Changing the order in processEditing to call super first works because the layout manager will be notified of a finished edit. But this approach will still break for some edge cases, resulting in invalid layout or jiggling scroll views while you type in very large paragraphs.
This is true for hooking into NSTextStorageDelegate, too, by the way.
Hook into callbacks after layout has truly finished to trigger highlighting instead of processEditing
The only solution that will work robustly based on reasons inherent to the Cocoa framework is to perform highlighting from textDidChange(_:) exclusively, i.e. after the layout processing really has been finished.
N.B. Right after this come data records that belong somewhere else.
/-- A DEFLATE or INFLATE job: none where `out` is no encoding of the input. -/
def State.cmpFlate (s : State) (j : CmpJob) (out : List Byte) : Option ((CmpJob × Except CmpStop (Nat × Nat)) × State) :=
  let r := s.cmpReq j.q j.eng false none
  match s.engRead r (j.d 0x10 8) (j.d 0x18 4) with
  | (.error e, s) => some ((j, .error (cmpStop e)), s)
  | (.ok inp, s) =>
    let put (b : List Byte) (used stored : Nat) : Option ((CmpJob × Except CmpStop (Nat × Nat)) × State) :=
      if j.d 0x1C 4 < b.length then some ((j, .error (.status 1)), s) else
        match s.engWrite r (j.d 0x20 8) b with
        | (.error e, s) => some ((j, .error (cmpStop e)), s)
        | (.ok _, s) => some (({ j with stored := stored }, .ok (b.length, used)), s)
    if j.op = 2 then
      match deflateOf ((j.d 1 1).testBit 3) inp out with
      | none => none
      | some stored => put out inp.length stored
    else
      match inflate (j.d 0x1C 4) inp with
      | .error e => some ((j, .error (.status e)), s)
      | .ok (b, used, blocks) => put b used (storedBlocks blocks)

/-- An engine's job faults: the engine suspends and the fault is reported (R312, R368). Of a job that is chosen for pre-emption it is not:
the engine abandons the work after its last restart point and stops there (R372). -/
def State.cmpSuspend (s : State) (j : CmpJob) (unit va : Nat) (write : Bool) (kind : Nat) : State :=
  if j.chosen then (s.cmpUpdate { j with stopped := true }).cmpShow
  else ((s.cmpUpdate { j with susp := true, faulted := true }).unitFault (srcCmp j.q) unit va write kind).cmpShow

/-- The job of engine `k` ends: with its result, with a failure, or suspended at a fault. -/
def State.cmpEnd (s : State) (k : Nat) (out : List Byte) : State :=
  match s.cmpRunning k with
  | none => s
  | some j =>
    if j.susp || j.stopped then s else
      match (if j.isDeflate then s.cmpFlate j out else some (s.cmpPredict j)) with
      | none => s
      | some ((j, .ok (o, i)), s) => (s.cmpComplete j 0 o i).cmpPump
      | some ((j, .error (.status n)), s) => (s.cmpComplete j n 0 0).cmpPump
      | some ((j, .error (.fault va w kd)), s) => s.cmpSuspend j (30 + k) va w kd

def execCmpJobDone (k : Fin 6) (out : List Byte) (s : State) : Host.Outcome State Fault Refusal := s.running (s.cmpEnd k.val out)

/-- The suspended engine restarts from its stripe (R369). -/
def State.cmpRestart (s : State) (k : Nat) : State :=
  match s.cmpRunning k with
  | none => s
  | some j => (s.cmpUpdate { j with susp := false }).cmpShow

/-- The suspended job fails with TranslationError. -/
def State.cmpFailFault (s : State) (k : Nat) : State :=
  match s.cmpRunning k with
  | none => s
  | some j => (s.cmpComplete j 3 0 0).cmpPump

/-! ### Starting, abort, pre-emption -/

/-- The ready job of lowest PRIO of a kind starts on the first free engine that may take it. -/
def State.cmpStart (s : State) (deflate : Bool) : State :=
  let ready := isort s.cmpBefore (s.cmpReady deflate)
  let offers := (cmpEngines deflate).filterMap (fun k =>
    if (s.cmpRunning k).isSome then none
    else (ready.find? (fun j => (s.cmpHeld k).isNone || s.cmpPrio j.q == 0)).map (fun j => (k, j)))
  if !s.on F.CMP_CFG.EN then s else
  match offers with
  | [] => s
  | (k, j) :: _ =>
    let s := { s.bringUp (113 + k) with cmpOrder := s.cmpOrder + 1 }
    let j := { j with started := some s.cmpOrder, eng := k }
    if j.ok then (s.cmpUpdate j).cmpShow else (s.cmpComplete j 5 0 0).cmpPump

def execCmpJobTake (deflate : Bool) (s : State) : Host.Outcome State Fault Refusal := s.running (s.cmpStart deflate)

/-- A write of CMP_ABORT (R311). -/
def wrCmpAbort (v : Word) (s : State) : State :=
  if !v.getLsbD 31 then s else
    let q := getBits v 26 24
    let id := s.get F.CMP_ABORT_ID.JOB_ID
    match s.cmp.find? (fun j => j.q == q && j.id == id) with
    | some j =>
      let s := s.put F.CMP_ABORT.RESULT 1
      ((if j.susp then s.withdrawFault (30 + j.eng) else s).cmpComplete j 6 0 0).cmpPump
    | none => s.put F.CMP_ABORT.RESULT (if (s.cmpIds q).contains id then 2 else 3)

def execCmpAbort (v : Word) (s : State) : Host.Outcome State Fault Refusal :=
  s.running (s.guardWrite R.CMP_ABORT (wrCmpAbort (v ||| 0x80000000)))

/-- The running job that a PRIO 0 job pre-empts: highest PRIO, then the one that started last. -/
def State.cmpVictim (s : State) (deflate : Bool) : Option CmpJob :=
  let l := (cmpEngines deflate).filterMap (fun k => if (s.cmpHeld k).isSome then none else s.cmpRunning k)
  (isort (fun a b => decide (s.cmpPrio b.q < s.cmpPrio a.q) || s.cmpPrio a.q == s.cmpPrio b.q && decide (b.started.getD 0 ≤ a.started.getD 0))
    (l.filter (fun j => decide (0 < s.cmpPrio j.q)))).head?

/-- An engine's save area (R314). -/
def cmpSaveBytes : Nat := 0x80000

/-- Job `j` has left its engine, with what the save of its state came to (R313). -/
def cmpEvicted (j : CmpJob) : Except AccErr Unit × State → State
  | (.ok _, s) => (s.cmpUpdate { j with held := true, susp := false, chosen := false, stopped := false, preempted := true }).cmpShow
  | (.error .parity, s) => (s.cmpComplete j 2 0 0).cmpPump
  | (.error _, s) => (s.cmpComplete j 3 0 0).cmpPump

/-- Job `j` leaves its engine. -/
def State.cmpEvict (s : State) (j : CmpJob) : State :=
  cmpEvicted j (s.scramble (s.cmpReq j.q j.eng true none) (s.addr (R.CMP_ENG_SAVE_LO j.eng) (R.CMP_ENG_SAVE_HI j.eng)) cmpSaveBytes)

/-- A PRIO 0 job is ready and no engine of its kind is free: the victim is chosen, and at the next of these commands it has reached its
restart point, and its state is saved, or it is dropped (R313, R371 to R374). A suspended one stands at its restart point already. What a save area holds has no given meaning. -/
def State.cmpSave (s : State) (deflate : Bool) : State :=
  if !(s.cmpReady deflate).any (fun j => s.cmpPrio j.q == 0) || (cmpEngines deflate).any (fun k => (s.cmpRunning k).isNone) then s else
    let chosen := ((cmpEngines deflate).filterMap s.cmpRunning).find? (·.chosen)
    match (match chosen with | some j => some j | none => s.cmpVictim deflate) with
    | none => s
    | some j =>
      if j.susp then (s.withdrawFault (30 + j.eng)).cmpEvict j
      else if j.chosen then s.cmpEvict j
      else s.cmpUpdate { j with chosen := true }

def execCmpPreempt (deflate : Bool) (s : State) : Host.Outcome State Fault Refusal := s.running (s.cmpSave deflate)

/-! ### Register writes (R314, R315) -/

/-- Every job ends without a completion; faults of suspended ones are withdrawn. -/
def State.cmpStopAll (s : State) : State :=
  ({ s.cmp.foldl (fun s j => if j.susp then s.withdrawFault (30 + j.eng) else s) s with cmp := [] } : State).cmpShow

def wrCmpCfg (src : Nat) (v : Word) (s : State) : State :=
  let was := s.on F.CMP_CFG.EN
  let s := s.plainWrite src R.CMP_CFG v
  if was && !s.on F.CMP_CFG.EN then s.cmpStopAll else s.cmpPump

def execCmpDisable (v : Word) (src : Nat) (s : State) : Host.Outcome State Fault Refusal :=
  s.running (s.guardWrite R.CMP_CFG (wrCmpCfg src (v &&& 0x7FFFFFFF)))

def wrCmpCtl (q src : Nat) (v : Word) (s : State) : State :=
  let off := R.CMP_Q_CTL q
  if s.on (F.CMP_Q_CTL.EN q) then
    let changed := getBits v 20 16 != s.get (F.CMP_Q_CTL.CLIENT q) || getBits v 3 0 != s.get (F.CMP_Q_CTL.LOG2CNT q)
    let s := if changed then s.postIgnored src 3 off else s
    ((s.put (F.CMP_Q_CTL.EN q) (getBits v 31 31)).put (F.CMP_Q_CTL.PRIO q) (getBits v 29 28)).cmpPump
  else
    let s := s.plainWrite src off v
    if s.on (F.CMP_Q_CTL.EN q) then
      ({ (s.wreg (R.CMP_Q_SQ_IDX q) 0).wreg (R.CMP_Q_CQ_IDX q) 0 with cmpDone := sset [] s.cmpDone q [] } : State).cmpPump
    else s

def execCmpQueueEnable (q : Fin 8) (v : Word) (src : Nat) (s : State) : Host.Outcome State Fault Refusal :=
  s.running (s.guardWrite (R.CMP_Q_CTL q.val) (wrCmpCtl q.val src (v ||| 0x80000000)))

/-- A register that keeps its value under a condition; a write that would change it posts an event. -/
def State.closedWrite (s : State) (closed : Bool) (src off : Nat) (v : Word) : State :=
  if closed then (if s.written off v = s.reg off then s else s.postIgnored src 3 off) else s.plainWrite src off v

def wrCmpRing (q src off : Nat) (v : Word) (s : State) : State := s.closedWrite (s.on (F.CMP_Q_CTL.EN q)) src off v
def wrCmpSaveArea (src off : Nat) (v : Word) (s : State) : State := s.closedWrite (s.on F.CMP_CFG.EN) src off v

def wrCmpSqIdx (q src : Nat) (v : Word) (s : State) : State := (s.plainWrite src (R.CMP_Q_SQ_IDX q) v).cmpPump

/-- Firmware has consumed completions up to the new RIDX. -/
def wrCmpCqIdx (q src : Nat) (v : Word) (s : State) : State :=
  let n := s.cmpSize q
  let old := s.get (F.CMP_Q_CQ_IDX.RIDX q) % n
  let s := s.plainWrite src (R.CMP_Q_CQ_IDX q) v
  let k := (s.get (F.CMP_Q_CQ_IDX.RIDX q) % n + n - old) % n
  ({ s with cmpDone := sset [] s.cmpDone q ((s.cmpIds q).drop k) } : State).cmpPump

def execCmpSubmit (q : Fin 8) (widx : Half) (src : Nat) (s : State) : Host.Outcome State Fault Refusal :=
  s.running (s.guardWrite (R.CMP_Q_SQ_IDX q.val) (wrCmpSqIdx q.val src (widx.setWidth 32)))

end Sys2Proof.Machine
end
Subscribing to NSTextDidChangeNotification work just as well.
Downside: you have to trigger highlighting passes for programmatic changes to the underlying string as these will not invoke the textDidChange(_:) callback.
In case you want to know more about the source of the problem, I put more my research, different approaches, and details of the solution in a much longer blog post for reference. This post is still a self-contained solution in itself:
http://christiantietze.de/posts/2017/11/syntax-highlight-nstextstorage-insertion-point-change/
I know that this question has been long since answered, however I had exactly the same issue. In my NSTextStorage subclass I was doing the following:
- (void)processEditing {
//Process self.editedRange and apply styles first
[super processEditing];
}
However, the correct thing to do is this:
- (void)processEditing {
[super processEditing];
//Process self.editedRange and apply styles after calling superclass method
}
It's simple! I ended up breaking this problem into 2 parts. I still do my syntax highlighting as a result of the textStorage delegate callback, but now I do my evaluation and appending elsewhere.
I ended up overriding both -insertText: and -deleteBackwards: (I might also want to do the same for -deleteForwards:, too). Both overrides look like the following:
- (void)insertText:(id)insertString {
[super insertText:insertString];
NSRange selectedRange = [self selectedRange];
[self doEvaluationAndAppendResult];
[self setSelectedRange:selectedRange];
}
I ended up having to reset the insertion point manually here. I'd still love to figure out why that's necessary, but at least this feels like less of a hack.